Between the line containing "decodeFrame .C ⟨[0x02, 0x08, 0x02, 0x0c, 0x01, 0x05], []⟩" and the line containing "decodeFrame .A ⟨[0x13, 0x00, 0x00, 0x13], []⟩" lies a run of lines; give that run again exactly, with both of those lines, and nothing else from the entries below.

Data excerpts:
***
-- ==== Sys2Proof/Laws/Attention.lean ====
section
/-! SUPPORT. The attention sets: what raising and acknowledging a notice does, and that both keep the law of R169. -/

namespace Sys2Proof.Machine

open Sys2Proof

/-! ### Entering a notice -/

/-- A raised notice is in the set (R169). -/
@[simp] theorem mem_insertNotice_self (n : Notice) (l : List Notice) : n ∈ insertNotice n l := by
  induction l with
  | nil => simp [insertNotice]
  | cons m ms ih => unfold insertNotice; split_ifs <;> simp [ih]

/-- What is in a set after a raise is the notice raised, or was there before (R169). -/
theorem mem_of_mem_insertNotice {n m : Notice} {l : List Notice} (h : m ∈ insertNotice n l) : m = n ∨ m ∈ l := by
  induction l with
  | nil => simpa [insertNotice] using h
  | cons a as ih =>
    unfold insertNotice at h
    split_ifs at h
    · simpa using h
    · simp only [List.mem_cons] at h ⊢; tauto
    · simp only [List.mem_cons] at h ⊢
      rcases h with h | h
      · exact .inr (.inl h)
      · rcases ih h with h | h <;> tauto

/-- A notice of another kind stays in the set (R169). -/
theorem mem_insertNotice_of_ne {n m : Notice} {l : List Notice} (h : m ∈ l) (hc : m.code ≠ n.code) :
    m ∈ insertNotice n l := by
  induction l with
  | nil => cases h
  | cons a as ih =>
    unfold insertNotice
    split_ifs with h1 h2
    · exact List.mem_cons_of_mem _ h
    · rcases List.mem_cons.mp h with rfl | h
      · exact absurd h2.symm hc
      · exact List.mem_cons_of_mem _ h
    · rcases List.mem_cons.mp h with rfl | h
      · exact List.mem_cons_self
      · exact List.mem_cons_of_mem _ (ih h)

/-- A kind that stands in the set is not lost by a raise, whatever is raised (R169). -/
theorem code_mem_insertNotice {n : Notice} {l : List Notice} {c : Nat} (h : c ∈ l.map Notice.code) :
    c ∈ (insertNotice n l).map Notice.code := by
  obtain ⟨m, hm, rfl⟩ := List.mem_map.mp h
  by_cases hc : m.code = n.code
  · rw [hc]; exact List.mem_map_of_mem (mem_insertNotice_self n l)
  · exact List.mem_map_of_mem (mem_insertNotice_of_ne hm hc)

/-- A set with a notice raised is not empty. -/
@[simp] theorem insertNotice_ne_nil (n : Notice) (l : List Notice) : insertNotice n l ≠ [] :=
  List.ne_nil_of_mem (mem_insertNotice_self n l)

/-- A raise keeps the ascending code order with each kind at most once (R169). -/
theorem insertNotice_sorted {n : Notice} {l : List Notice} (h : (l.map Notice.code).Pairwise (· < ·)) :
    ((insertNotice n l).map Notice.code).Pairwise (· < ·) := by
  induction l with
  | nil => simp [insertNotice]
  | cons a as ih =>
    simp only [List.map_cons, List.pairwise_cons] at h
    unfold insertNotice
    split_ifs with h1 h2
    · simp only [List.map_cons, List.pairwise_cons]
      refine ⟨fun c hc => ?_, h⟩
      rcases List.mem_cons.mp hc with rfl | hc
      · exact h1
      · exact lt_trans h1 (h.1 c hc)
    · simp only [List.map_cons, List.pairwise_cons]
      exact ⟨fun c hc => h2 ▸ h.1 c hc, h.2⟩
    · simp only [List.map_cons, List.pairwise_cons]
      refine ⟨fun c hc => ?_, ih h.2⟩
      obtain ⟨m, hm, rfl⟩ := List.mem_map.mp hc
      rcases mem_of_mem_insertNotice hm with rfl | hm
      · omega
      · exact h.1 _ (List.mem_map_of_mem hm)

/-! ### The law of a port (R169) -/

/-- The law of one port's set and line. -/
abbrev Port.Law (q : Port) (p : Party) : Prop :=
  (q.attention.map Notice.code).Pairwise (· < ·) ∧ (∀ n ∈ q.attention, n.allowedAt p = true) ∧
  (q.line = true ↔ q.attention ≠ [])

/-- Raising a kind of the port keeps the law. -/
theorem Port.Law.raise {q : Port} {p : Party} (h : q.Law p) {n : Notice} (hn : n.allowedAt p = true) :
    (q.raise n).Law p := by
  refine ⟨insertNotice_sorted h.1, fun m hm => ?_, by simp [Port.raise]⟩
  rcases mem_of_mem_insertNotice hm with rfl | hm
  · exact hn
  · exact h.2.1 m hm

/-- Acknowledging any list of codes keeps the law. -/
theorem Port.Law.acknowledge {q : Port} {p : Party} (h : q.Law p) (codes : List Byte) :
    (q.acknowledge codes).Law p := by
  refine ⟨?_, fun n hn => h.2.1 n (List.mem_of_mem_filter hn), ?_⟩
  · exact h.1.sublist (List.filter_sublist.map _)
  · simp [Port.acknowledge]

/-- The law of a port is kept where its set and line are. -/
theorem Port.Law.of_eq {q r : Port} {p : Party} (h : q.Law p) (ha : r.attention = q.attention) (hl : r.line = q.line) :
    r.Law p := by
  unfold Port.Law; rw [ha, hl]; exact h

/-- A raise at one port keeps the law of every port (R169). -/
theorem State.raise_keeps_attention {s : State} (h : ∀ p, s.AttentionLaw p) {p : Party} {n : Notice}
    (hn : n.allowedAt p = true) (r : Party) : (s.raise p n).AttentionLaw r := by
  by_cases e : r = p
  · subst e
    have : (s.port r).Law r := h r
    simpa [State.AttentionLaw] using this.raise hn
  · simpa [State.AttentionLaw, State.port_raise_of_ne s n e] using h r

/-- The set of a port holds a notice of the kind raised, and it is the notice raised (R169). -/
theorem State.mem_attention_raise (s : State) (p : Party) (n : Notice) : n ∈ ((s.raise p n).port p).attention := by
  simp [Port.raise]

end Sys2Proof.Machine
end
***
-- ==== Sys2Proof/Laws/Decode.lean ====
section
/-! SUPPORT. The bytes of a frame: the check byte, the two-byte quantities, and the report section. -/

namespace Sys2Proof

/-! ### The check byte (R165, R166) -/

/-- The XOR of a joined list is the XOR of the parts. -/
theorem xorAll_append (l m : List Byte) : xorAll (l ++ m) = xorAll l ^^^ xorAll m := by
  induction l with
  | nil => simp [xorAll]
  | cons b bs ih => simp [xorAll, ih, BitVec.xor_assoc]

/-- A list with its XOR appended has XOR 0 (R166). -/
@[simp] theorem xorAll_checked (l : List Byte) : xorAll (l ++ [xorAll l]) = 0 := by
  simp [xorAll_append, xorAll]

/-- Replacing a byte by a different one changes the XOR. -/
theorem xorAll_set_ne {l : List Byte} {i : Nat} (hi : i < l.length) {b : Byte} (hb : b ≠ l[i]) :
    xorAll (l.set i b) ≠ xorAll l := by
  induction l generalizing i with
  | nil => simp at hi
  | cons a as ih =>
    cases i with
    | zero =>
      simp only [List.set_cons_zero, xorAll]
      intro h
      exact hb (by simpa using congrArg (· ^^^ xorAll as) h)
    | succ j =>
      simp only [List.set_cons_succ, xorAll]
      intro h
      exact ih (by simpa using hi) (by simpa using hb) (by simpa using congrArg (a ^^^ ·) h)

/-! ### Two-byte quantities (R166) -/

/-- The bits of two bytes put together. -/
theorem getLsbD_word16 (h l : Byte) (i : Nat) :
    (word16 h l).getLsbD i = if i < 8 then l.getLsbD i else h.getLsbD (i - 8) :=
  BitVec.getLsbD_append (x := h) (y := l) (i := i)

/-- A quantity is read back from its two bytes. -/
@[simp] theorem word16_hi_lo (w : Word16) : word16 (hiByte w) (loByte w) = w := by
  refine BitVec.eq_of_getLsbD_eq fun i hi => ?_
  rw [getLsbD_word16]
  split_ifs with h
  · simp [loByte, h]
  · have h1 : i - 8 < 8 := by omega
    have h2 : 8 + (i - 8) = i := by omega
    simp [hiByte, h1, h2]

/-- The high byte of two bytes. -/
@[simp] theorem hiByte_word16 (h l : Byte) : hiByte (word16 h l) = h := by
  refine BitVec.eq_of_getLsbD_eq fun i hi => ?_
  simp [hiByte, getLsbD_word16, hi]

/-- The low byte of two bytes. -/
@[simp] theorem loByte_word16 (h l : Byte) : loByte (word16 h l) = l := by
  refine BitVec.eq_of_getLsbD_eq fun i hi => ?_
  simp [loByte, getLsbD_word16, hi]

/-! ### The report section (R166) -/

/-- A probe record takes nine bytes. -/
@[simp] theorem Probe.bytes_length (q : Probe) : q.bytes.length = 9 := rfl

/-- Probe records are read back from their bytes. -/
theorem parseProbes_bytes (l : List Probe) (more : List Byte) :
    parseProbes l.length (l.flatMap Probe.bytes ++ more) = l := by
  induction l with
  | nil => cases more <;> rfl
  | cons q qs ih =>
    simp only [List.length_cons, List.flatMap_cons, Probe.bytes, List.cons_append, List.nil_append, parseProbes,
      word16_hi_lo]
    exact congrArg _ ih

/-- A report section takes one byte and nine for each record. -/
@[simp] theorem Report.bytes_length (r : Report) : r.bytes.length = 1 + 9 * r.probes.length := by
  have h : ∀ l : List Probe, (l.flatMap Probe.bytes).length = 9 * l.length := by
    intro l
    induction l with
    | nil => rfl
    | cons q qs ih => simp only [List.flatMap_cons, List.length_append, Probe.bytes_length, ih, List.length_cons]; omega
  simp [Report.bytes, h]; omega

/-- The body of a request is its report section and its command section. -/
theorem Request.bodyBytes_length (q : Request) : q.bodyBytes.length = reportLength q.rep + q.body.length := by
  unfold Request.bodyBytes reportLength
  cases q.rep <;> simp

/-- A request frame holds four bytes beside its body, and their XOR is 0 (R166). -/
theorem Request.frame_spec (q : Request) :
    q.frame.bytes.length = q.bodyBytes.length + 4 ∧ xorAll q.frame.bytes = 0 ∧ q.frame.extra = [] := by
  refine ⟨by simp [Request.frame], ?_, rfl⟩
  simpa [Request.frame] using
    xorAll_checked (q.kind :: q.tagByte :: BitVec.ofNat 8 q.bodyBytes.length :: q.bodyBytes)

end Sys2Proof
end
***
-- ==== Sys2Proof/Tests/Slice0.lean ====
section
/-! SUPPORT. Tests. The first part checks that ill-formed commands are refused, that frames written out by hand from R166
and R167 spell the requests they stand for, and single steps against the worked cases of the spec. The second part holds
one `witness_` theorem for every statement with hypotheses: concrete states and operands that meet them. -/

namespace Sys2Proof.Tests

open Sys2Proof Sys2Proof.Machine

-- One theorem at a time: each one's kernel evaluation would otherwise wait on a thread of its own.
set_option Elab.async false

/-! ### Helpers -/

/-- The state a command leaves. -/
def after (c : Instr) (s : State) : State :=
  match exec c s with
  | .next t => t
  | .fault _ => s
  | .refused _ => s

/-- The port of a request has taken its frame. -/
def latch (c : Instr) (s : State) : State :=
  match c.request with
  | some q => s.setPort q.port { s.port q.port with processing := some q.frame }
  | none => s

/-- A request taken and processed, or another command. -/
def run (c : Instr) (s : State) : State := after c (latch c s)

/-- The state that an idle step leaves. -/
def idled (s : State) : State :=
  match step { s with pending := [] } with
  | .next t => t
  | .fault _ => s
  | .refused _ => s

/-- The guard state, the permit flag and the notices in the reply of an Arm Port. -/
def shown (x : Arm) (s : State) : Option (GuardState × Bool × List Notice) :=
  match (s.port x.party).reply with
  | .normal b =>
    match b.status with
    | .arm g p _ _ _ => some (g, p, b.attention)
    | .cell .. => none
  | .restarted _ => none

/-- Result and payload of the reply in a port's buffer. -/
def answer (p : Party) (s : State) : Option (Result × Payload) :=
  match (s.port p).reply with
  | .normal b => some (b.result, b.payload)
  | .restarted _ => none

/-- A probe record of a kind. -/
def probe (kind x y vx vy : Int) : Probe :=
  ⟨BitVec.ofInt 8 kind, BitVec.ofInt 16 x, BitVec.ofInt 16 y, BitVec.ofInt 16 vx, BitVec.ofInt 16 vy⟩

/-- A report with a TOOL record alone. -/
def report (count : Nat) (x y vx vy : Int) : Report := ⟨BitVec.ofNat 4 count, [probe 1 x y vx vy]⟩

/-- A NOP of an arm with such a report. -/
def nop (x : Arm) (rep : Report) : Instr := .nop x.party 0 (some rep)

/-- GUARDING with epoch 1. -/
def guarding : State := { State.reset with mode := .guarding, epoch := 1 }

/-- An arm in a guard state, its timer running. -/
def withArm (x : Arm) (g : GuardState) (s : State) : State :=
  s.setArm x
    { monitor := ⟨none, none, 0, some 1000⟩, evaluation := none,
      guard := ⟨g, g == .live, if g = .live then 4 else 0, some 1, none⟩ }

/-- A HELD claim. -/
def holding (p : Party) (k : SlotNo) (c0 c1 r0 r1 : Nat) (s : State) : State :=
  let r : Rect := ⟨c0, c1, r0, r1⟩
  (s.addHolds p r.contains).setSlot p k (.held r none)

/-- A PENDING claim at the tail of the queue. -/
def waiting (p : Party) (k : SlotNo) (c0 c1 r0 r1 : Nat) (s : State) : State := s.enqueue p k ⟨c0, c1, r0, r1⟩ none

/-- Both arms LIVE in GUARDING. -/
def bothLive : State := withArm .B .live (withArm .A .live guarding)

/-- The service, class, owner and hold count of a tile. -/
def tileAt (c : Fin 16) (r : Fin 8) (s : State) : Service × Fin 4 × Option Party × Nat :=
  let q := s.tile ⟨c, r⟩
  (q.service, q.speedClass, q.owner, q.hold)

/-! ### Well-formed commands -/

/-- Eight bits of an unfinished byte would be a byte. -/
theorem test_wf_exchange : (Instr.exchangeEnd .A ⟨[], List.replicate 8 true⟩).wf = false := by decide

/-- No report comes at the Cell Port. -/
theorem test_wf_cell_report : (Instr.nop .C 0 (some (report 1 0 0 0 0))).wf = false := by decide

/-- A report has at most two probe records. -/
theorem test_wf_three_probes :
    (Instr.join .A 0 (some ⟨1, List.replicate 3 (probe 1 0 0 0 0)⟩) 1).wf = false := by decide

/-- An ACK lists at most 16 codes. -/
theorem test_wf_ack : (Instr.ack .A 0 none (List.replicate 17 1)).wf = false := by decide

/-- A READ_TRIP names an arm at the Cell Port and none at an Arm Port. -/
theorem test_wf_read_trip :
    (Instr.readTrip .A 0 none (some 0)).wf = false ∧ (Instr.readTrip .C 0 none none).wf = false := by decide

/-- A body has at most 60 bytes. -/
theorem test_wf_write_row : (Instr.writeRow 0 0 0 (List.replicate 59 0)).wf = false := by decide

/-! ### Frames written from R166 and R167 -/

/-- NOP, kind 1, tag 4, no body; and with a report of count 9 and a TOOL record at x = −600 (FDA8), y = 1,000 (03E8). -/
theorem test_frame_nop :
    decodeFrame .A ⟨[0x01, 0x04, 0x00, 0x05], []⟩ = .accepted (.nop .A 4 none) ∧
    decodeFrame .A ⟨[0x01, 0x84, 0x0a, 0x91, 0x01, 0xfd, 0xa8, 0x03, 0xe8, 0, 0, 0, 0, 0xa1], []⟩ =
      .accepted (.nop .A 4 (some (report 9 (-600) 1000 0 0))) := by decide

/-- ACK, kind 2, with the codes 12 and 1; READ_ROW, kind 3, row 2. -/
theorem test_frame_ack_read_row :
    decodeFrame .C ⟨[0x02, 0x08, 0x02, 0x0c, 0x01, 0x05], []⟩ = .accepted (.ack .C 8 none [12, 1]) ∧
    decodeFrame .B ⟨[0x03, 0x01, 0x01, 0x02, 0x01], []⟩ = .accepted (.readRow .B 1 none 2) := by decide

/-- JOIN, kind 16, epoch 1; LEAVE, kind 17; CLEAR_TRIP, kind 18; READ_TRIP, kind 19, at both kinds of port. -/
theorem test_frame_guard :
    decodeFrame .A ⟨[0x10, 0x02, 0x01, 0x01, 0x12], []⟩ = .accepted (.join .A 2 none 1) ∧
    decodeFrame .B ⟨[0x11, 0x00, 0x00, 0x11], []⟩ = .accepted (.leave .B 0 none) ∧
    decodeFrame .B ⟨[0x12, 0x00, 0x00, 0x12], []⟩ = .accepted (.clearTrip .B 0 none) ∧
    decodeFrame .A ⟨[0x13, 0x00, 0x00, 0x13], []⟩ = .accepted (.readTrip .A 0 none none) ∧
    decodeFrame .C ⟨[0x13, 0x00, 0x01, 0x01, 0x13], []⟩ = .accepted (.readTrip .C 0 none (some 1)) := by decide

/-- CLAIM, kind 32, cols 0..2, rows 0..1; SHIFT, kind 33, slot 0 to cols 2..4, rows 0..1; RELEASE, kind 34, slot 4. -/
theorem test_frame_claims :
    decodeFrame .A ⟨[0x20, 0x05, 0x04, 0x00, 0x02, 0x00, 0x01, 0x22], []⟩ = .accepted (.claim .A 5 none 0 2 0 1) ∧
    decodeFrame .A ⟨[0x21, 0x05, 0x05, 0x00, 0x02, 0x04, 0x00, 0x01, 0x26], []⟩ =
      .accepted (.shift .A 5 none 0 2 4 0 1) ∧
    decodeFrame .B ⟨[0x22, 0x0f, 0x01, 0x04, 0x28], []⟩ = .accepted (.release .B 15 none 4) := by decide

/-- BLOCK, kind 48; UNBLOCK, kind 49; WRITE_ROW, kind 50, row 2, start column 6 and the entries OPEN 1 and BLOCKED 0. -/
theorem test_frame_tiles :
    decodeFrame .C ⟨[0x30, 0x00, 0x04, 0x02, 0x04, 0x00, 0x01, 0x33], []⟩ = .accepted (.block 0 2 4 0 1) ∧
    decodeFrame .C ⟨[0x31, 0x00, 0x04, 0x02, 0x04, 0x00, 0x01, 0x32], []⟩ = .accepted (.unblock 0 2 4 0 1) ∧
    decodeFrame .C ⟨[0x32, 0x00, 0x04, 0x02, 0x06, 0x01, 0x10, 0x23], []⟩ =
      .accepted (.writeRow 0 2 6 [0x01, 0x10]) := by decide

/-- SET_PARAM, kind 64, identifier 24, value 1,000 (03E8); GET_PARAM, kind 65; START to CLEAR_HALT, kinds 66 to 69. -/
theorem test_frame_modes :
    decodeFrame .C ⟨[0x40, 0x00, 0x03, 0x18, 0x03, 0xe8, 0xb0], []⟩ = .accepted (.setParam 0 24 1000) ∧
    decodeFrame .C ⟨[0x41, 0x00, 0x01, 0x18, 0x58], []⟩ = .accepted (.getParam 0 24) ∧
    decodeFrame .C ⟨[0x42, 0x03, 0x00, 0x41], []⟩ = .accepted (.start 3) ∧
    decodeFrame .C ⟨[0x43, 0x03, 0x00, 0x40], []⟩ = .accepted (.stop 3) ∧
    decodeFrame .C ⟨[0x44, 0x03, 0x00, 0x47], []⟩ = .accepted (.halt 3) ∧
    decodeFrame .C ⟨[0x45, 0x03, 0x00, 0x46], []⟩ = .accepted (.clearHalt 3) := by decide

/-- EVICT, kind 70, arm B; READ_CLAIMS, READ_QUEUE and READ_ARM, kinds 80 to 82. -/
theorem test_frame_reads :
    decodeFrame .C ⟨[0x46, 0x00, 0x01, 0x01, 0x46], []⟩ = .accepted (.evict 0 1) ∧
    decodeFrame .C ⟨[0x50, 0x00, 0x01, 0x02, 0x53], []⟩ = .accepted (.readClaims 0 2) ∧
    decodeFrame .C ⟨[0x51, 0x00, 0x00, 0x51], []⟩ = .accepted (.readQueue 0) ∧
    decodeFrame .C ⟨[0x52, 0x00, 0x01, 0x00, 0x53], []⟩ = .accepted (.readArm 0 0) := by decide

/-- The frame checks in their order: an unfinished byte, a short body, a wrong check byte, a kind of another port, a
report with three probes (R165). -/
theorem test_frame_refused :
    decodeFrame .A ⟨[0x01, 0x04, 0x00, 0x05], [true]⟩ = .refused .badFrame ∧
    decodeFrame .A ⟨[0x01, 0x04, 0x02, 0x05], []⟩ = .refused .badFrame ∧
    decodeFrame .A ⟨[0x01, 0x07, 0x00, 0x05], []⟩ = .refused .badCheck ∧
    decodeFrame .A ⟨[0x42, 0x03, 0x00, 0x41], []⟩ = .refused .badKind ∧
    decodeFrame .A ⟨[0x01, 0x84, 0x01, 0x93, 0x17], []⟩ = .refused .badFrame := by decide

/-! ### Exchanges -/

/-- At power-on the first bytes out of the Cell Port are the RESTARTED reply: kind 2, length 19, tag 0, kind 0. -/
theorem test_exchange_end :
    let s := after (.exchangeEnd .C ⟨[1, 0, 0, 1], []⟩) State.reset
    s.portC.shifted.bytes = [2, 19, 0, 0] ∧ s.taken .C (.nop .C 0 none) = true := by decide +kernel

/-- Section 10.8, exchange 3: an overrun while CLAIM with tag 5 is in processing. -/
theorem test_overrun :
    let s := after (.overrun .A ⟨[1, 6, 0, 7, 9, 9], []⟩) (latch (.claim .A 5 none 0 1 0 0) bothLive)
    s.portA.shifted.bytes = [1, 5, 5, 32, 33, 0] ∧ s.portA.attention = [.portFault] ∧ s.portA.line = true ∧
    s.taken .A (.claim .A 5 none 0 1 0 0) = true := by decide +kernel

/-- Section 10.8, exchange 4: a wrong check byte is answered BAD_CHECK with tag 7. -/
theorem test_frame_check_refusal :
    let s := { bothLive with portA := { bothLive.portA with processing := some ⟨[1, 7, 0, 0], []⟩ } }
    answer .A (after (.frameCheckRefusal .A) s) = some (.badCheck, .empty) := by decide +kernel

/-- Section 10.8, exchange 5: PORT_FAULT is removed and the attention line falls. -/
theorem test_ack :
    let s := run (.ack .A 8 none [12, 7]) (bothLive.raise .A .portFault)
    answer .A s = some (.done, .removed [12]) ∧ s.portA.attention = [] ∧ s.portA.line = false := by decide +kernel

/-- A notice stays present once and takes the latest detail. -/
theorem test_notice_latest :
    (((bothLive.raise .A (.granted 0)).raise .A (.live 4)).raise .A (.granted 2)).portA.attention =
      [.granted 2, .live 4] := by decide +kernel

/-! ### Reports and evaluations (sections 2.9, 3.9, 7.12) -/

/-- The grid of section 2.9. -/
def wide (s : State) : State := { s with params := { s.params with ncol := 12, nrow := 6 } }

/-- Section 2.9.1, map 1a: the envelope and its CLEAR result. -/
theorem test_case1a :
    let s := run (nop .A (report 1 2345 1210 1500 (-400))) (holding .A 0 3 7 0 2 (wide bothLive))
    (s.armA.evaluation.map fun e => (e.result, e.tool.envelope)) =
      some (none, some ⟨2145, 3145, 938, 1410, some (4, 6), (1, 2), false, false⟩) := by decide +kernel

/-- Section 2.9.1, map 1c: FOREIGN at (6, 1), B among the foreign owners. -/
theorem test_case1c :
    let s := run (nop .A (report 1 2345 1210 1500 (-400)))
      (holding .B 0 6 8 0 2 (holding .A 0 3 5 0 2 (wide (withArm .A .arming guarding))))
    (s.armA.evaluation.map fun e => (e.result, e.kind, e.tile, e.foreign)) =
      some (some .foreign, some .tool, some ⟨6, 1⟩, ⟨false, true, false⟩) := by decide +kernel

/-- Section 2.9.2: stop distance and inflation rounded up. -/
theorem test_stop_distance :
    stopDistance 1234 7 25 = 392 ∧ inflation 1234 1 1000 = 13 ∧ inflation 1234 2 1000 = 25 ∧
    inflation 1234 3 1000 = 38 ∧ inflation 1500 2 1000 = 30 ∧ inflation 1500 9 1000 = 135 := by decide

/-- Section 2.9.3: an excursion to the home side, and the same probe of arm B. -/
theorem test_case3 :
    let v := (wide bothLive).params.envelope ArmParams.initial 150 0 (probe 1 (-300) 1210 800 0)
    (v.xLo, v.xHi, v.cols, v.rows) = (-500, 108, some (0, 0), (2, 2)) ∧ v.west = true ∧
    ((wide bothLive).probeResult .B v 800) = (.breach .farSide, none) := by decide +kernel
***
• [THE ANSWER]:
    decodeFrame .C ⟨[0x02, 0x08, 0x02, 0x0c, 0x01, 0x05], []⟩ = .accepted (.ack .C 8 none [12, 1]) ∧
    decodeFrame .B ⟨[0x03, 0x01, 0x01, 0x02, 0x01], []⟩ = .accepted (.readRow .B 1 none 2) := by decide

/-- JOIN, kind 16, epoch 1; LEAVE, kind 17; CLEAR_TRIP, kind 18; READ_TRIP, kind 19, at both kinds of port. -/
theorem test_frame_guard :
    decodeFrame .A ⟨[0x10, 0x02, 0x01, 0x01, 0x12], []⟩ = .accepted (.join .A 2 none 1) ∧
    decodeFrame .B ⟨[0x11, 0x00, 0x00, 0x11], []⟩ = .accepted (.leave .B 0 none) ∧
    decodeFrame .B ⟨[0x12, 0x00, 0x00, 0x12], []⟩ = .accepted (.clearTrip .B 0 none) ∧
    decodeFrame .A ⟨[0x13, 0x00, 0x00, 0x13], []⟩ = .accepted (.readTrip .A 0 none none) ∧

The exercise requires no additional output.